Cela semblait être l'adieu final avec l'humain qui nous avait élevés si longtemps.

Le nouveau maître — ou son mandataire, ce *Vent du Nord* — laissa aussi un sourire insondable et disparut par la porte.

Et sur place, ne restèrent que les congénères.

Éclairés par le faible soleil filtrant par la fenêtre, les six congénères se détendaient chacun à leur manière. Parmi eux, un congénère aux plumes noires fixait intensément de mon côté.

Un regard qui dégageait une certaine pression. Les pattes solides, la force semblait considérable.

Et, face à lui, un autre congénère recroquevillé observait aussi tranquillement notre état.

Des plumes fortement jaunâtres, un regard profondément pensif. Si la vie se résume à brouter l'herbe et courir sur le sol, il ne semble pas nécessaire d'être si pensif, mais ce congénère ne doit pas le voir ainsi. Il avait la dignité de quelqu'un qui perçoit quelque chose d'invisible pour moi.

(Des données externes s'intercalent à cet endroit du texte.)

/-- A round of requests for transmit taps waits to be sent, if the port adapts in ADAPT_FULL and has sent none at this rate (R66, R104
step 3). -/
def Mach.startEq (m : Mach) (p : Nat) : Mach :=
  match (m.link p).train with
  | some t =>
    if t.action = .full && t.eqRounds = 0 && (List.range 4).any (fun k => (m.lane (4 * p + k)).eqMode = 2) then
      m.queueCtrl p (.train (m.mkTrain p .eq .full t.reason t.good t.lanes t.rate))
    else m
  | none => m

/-- This end answers a REQ (R105, R108): it takes the action, keeps a request of its own aside (R107), lets the lanes that a width
change adds leave idle, and queues its ACK, behind its requests for taps. In a full training it moves to the common rate, no faster
than either end has gone down to, and reports the lanes that are good there (R104). -/
def Mach.respond (m : Mach) (p : PortId) (f : TrainFrame) (aside : Option (TrainAction × Nat × Nat)) : Mach :=
  let old := (m.link p).train
  let was := (old.map (·.rate)).getD 0
  let goodAt := (old.map (·.goodAt)).getD []
  let rate := chooseRate (max was f.chosenRate) (m.rateMask p) f.rates
  let good := if f.action = .full then goodAt.getD rate 0 else m.goodLanes p
  let lanes := if f.action = .full then chooseLanes (m.widthMax p) (bothLanes good f.goodLanes) else f.proposed
  let m := m.beginAction p
  let m := match f.action with
    | .full => m
    | .retrain => (m.put Reg.LNK.LINK_STATE 3 p).record 0x3103 (quadOfPort p) [p, f.reason]
    | .width => (m.put Reg.LNK.LINK_STATE 4 p).addLanes p f.proposed
  let m := m.updLink p (fun l => { l with
    ctrl := l.ctrl.filter (fun c => c.rank != 1)
    train := some { action := f.action, requester := false, reason := f.reason, lanes := lanes, sends := 0,
                    atc := m.clk, acked := false, good := good, goodAt := goodAt, rate := rate
                    eqRounds := if rate = was then (old.map (·.eqRounds)).getD 0 else 0, aside := aside }
    schedAt := none, schedExit := false })
  ((m.put Reg.LNK.RETRAIN_SCHED 0 p).startEq p).queueCtrl p (.train (m.mkTrain p .ack f.action f.reason good f.proposed 0))

/-- REQs have crossed (R107): the larger (serial number, port) leads and ignores the other; the follower puts its own
request aside and answers. In a full training the leader's rate is now known (R104). -/
def Mach.collide (m : Mach) (p : PortId) (f : TrainFrame) (t : TrainSt) : Mach :=
  let lead := f.serial < Config.serial || f.serial = Config.serial && f.port < p.val
  let m := ((m.bump Reg.LNK.COLLISIONS 1 p).record 0x3110 (quadOfPort p) [p, b2n lead]).put Reg.LNK.LEADER (b2n lead) p
  if !lead then m.respond p f (some (t.action, t.reason, t.lanes))
  else if t.action = .full then
    let rate := chooseRate (max t.rate f.chosenRate) (m.rateMask p) f.rates
    (m.updLink p (fun l => { l with train := some { t with rate := rate, good := t.goodNow rate } })).startEq p
  else m

/-- A port looped to itself answers its own REQ with an ACK (R110). -/
def Mach.answerSelf (m : Mach) (p : PortId) (f : TrainFrame) (t : TrainSt) : Mach :=
  let rate := chooseRate (max t.rate f.chosenRate) (m.rateMask p) f.rates
  let good := if f.action = .full then t.goodNow rate else t.good
  m.queueCtrl p (.train (m.mkTrain p .ack f.action f.reason good f.proposed 0))

/-- A REQ (R105, R107, R110). A collision needs a REQ of this end that has been sent. A REQ of full training takes a trained link down;
another REQ does nothing to a port in full training. -/
def Mach.trainReq (m : Mach) (p : PortId) (f : TrainFrame) : Mach :=
  let self := f.serial = Config.serial && f.port = p.val
  match (m.link p).train with
  | some t =>
    if self then m.answerSelf p f t
    else if f.action = .full && m.trained p then (m.linkDown p 6).startFull p
    else if f.action != .full && t.action = .full then m
    else if t.requester && !t.acked then
      (if 0 < t.sends then m.collide p f t else m.respond p f (some (t.action, t.reason, t.lanes)))
    else m.respond p f t.aside
  | none =>
    if f.action = .full then (if m.trained p then (m.linkDown p 6).startFull p else m)
    else if m.linkState p = 2 then m.respond p f none
    else m

/-- An ACK of a full training (R104 step 4): the requester chooses the width among the lanes good at both ends; with none it
goes down to the next common rate with a new REQ, and at 53.125 GBd training fails. -/
def Mach.trainAckFull (m : Mach) (p : PortId) (f : TrainFrame) (t : TrainSt) : Mach :=
  let rate := chooseRate t.rate (m.rateMask p) f.rates
  let good := t.goodNow rate
  let lanes := chooseLanes (m.widthMax p) (bothLanes good f.goodLanes)
  if lanes != 0 then
    let m := (m.updLink p (fun l => { l with train := some { t with rate := rate, good := good, lanes := lanes } })).startEq p
    (m.sendAlign p (m.txLanes p) true).queueDone p lanes rate
  else if 2 ≤ rate then m.trainFail p 1
  else
    let next := chooseRate (rate + 1) (m.rateMask p) f.rates
    let m := m.updLink p (fun l => { l with
      train := some { t with rate := next, good := t.goodNow next, sends := 0, eqRounds := 0, atc := m.clk } })
    m.queueCtrl p (.train (m.mkTrain p .req .full t.reason (t.goodNow next) t.lanes next))

/-- An ACK of this end's request (R105, R106): credits are reset, two ALIGN codewords a lane go out, and DONE follows: at once, or when
the lanes that a width change adds have locked to the far end's ALIGN (R108). -/
def Mach.trainAck (m : Mach) (p : PortId) (f : TrainFrame) : Mach :=
  match (m.link p).train with
  | some t =>
    if !t.requester || t.action != f.action then m
    else
      let m := m.creditReset p f
      if t.acked then m
      else if t.action = .full then m.trainAckFull p f t
      else
        let m := if t.action = .width then m.addLanes p t.lanes else m
        let m := m.sendAlign p (m.actionLanes p) true
        if (m.toAdd p).isEmpty || t.action != .width then m.queueDone p t.lanes 0
        else (m.updLink p (fun l => { l with train := some { t with acked := true, alignAt := some m.clk } }))
  | none => m

/-- A DONE completes the responder (R105, R106). -/
def Mach.trainDone (m : Mach) (p : PortId) (f : TrainFrame) : Mach :=
  match (m.link p).train with
  | some t =>
    if t.requester || t.action != f.action then m
    else
      let m := m.creditReset p f
      if t.action = .full then m.finishFull p f.chosenRate f.proposed else m.finishAction p f.proposed
  | none => m

/-- An EQ (R66, R104): the taps requested for the lanes this end sends, taken where ADAPT_FULL is in force. -/
def Mach.trainEq (m : Mach) (p : PortId) (f : TrainFrame) : Mach :=
  if m.linkState p != 1 then m
  else (List.range 4).foldl (fun a k =>
    let l := a.physTx p k
    match f.eqTaps[k]? with
    | some (pre, post) =>
      if (a.lane l).eqMode = 2 then
        (a.put Reg.LAN.C_PRE (min 16 pre) l).put Reg.LAN.C_POST (min 16 post) l
      else a
    | none => a) m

« Détends-toi », me souffla le congénère aux plumes jaunes, et je pliai les pattes. Le congénère rayé, sans avoir l'air particulièrement ému, reposait déjà son corps depuis un moment.

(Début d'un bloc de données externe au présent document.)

-- ==== Sys2Proof/Machine/Contain.lean ====
section
/-!
DEFINITION. Containment of a unit (R380, Table 16-3), and what becomes of the work of a stopped engine (Table 16-4).
-/

namespace Sys2Proof.Machine

/-! ### The work of a stopped engine (Table 16-4) -/

/-- An opcode whose work its TXE carries itself; the others are handed on to an MTE, a CLE or the LKU (Table 6-6). -/
def txeOpcode (op : Nat) : Bool :=
  !(op = 0x13 || op = 0x21 || op = 0x22 || op = 0x30 || op = 0x40 || op = 0x41 || op = 0x42)

/-- The next running TXE of the quadrant in ascending number, wrapping at 16. -/
def Mach.nextTxe (m : Mach) (e : Engine) : Option Nat :=
  ((List.range 15).map (fun k => (e.n.val + 1 + k) % 16)).find? (fun n => !(m.eng { e with n := Fin.ofNat 16 n }).stopped)

/-- A TXE's work: each entry it has fetched completes with DEVICE_SAFE, and its rings go to the next running TXE, where
their scans resume from WR_POS; with no TXE running they read PAUSED. -/
def Mach.dropTxe (m : Mach) (e : Engine) : Mach :=
  let rings := (m.hif.wrs.filter (fun c => c.2.engine == e)).map (·.1)
  let m := rings.foldl (fun a n => match a.wr n with
    | some w => (a.stopScan n w).updWr n (fun w => { w with fenceAt := none })
    | none => a) m
  let mine := m.hif.work.filter (fun w => rings.contains w.ring && (!w.started || txeOpcode w.entry.opcode))
  let m := mine.foldl (fun a w => a.endWork w.ring w.seq 0x0C 0) m
  match m.nextTxe e with
  | none => m
  | some k => rings.foldl (fun a n => (a.updWr n (fun w => { w with txe := k })).readyScan n) m

/-- An RXE's work: its contexts are deleted, their RX halves abandoned, and the work on their TX halves completes with
DEVICE_SAFE. -/
def Mach.dropRxe (m : Mach) (e : Engine) : Mach :=
  let before := m.setEng e { m.eng e with stopped := false }
  let mine := m.cxn.ctxs.keys.filter (fun cx => cxQuad cx == e.q.val && before.rxeOf cx == e.n.val)
  mine.foldl (fun a cx =>
    let left := match a.ctx cx with | some c => c.left | none => []
    let a := left.foldl (fun a x => a.endOwner x 0x0C 0) ((a.endAll cx 0x0C).endAwaited cx 0x0C)
    (((a.closeTx cx).abandonRx cx).delCtx cx).bump Reg.CXN.DELETIONS 1 (cxSlot cx)) m |>.retryHeld

/-- An MTE's work: each of its domains is disabled, posted receives completing with DEVICE_SAFE. -/
def Mach.dropMte (m : Mach) (e : Engine) : Mach :=
  let mine := (m.mat.domains.filter (fun d => quadOfSlot d.2.slot == e.q.val && d.1 % 4 == e.n.val)).map (·.1)
  mine.foldl (fun a d => a.disableDomain d 0x0C) m

/-- What becomes of the work of an engine that has stopped. -/
def Mach.dropWork (m : Mach) (e : Engine) : Mach :=
  match e.cls with
  | .txe => m.dropTxe e
  | .rxe => m.dropRxe e
  | .mte => m.dropMte e
  | .cle => m.collEngineGone e.q e.n
  | .lku => m

/-- An engine is contained: its Yarrow stops, SEQ shows STOPPED, and its work is disposed of (Table 16-3). An LKU raises
FS117 with it (R377). -/
def Mach.stopEngine (m : Mach) (e : Engine) : Mach :=
  if !engExists e || (m.eng e).stopped then m
  else
    let m := (m.setEng e { m.eng e with stopped := true }).dropWork e
    if e.cls == .lku then m.raise 117 (.engine e) 0 e.q else m

/-! ### Units (Table 16-3) -/

/-- A port is contained: its link goes down as on a clear of PORT_EN, and it does not retrain. -/
def Mach.containPort (m : Mach) (p : Nat) : Mach :=
  let f := Reg.FLT.PORT_CONT (p / 32 % 4)
  (m.put f (m.get f ||| 2 ^ (p % 32))).linkDown (Fin.ofNat 128 p) 0

/-- A slot is contained: bus mastering of its functions stops, and its rings read PAUSED. -/
def Mach.containSlot (m : Mach) (s : Nat) : Mach :=
  let m := m.put Reg.FLT.SLOT_CONT (m.get Reg.FLT.SLOT_CONT ||| 2 ^ s)
  let m := { m with flt := { m.flt with lastSet := Tbl.set m.flt.lastSet (1000 + s) m.clk } }
  m.hif.wrs.foldl (fun a c => if c.2.slot = s then a.stopScan c.1 c.2 else a) m

/-- A contained slot is released: its functions run again. -/
def Mach.releaseSlot (m : Mach) (s : Nat) : Mach :=
  if !bit (m.get Reg.FLT.SLOT_CONT) s then m
  else
    let m := m.put Reg.FLT.SLOT_CONT (m.get Reg.FLT.SLOT_CONT - 2 ^ s)
    (m.hif.funcs.keys.filter (fun k => k / 256 == s)).foldl (fun a k => a.releaseFn s (k % 256)) m

/-- A work ring is contained: ERROR, its scan stopped; no completion is written for the containment itself. -/
def Mach.containRing (m : Mach) (n : Nat) : Mach :=
  match m.wr n with
  | none => m
  | some w => ((m.stopScan n w).updWr n (fun w => { w with st := 3 })).pumpTxe w.slot w.txe

/-- CONTAIN acts on the unit of a detection; with no unit, a feed or a rail it acts as ALERT (R380). -/
def Mach.contain (m : Mach) (u : FUnit) : Mach :=
  match u with
  | .port p => m.containPort p
  | .slot s => m.containSlot s
  | .ring _ n => m.containRing n
  | .engine e => m.stopEngine e
  | .none => m
  | .feed _ => m
  | .rail _ => m

end Sys2Proof.Machine
end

Au ranch natal, il y avait énormément de congénères. Dans ce bâtiment aussi, il y en a pas mal. Mais apparemment, à partir d'aujourd'hui, ceux qui deviennent ma famille ou mes camarades, ce sont les sept bêtes ici présentes.

On a dit qu'on partirait demain matin, donc on va sans doute nous emmener dans une autre ville.

Bon, tant qu'on nous donne à manger correctement, je n'ai rien à redire. Être avec les humains, brouter l'herbe, courir sur la terre. Si c'est ça, la vie d'un toto, je n'ai qu'à m'y conformer. Même si on fuyait en quittant les mains des humains, on ne sait pas quelles épreuves nous attendraient.

Provisoirement, l'herbe et les feuilles à brouter seront apportées plus tard par les humains. Informé par le congenere jaune aimable, je tournai la tête et décidai de profiter d'une sieste.

Je n'avais absolument aucun moyen de prévoir quelles épreuves allaient s'abattre sur nous dès le lendemain.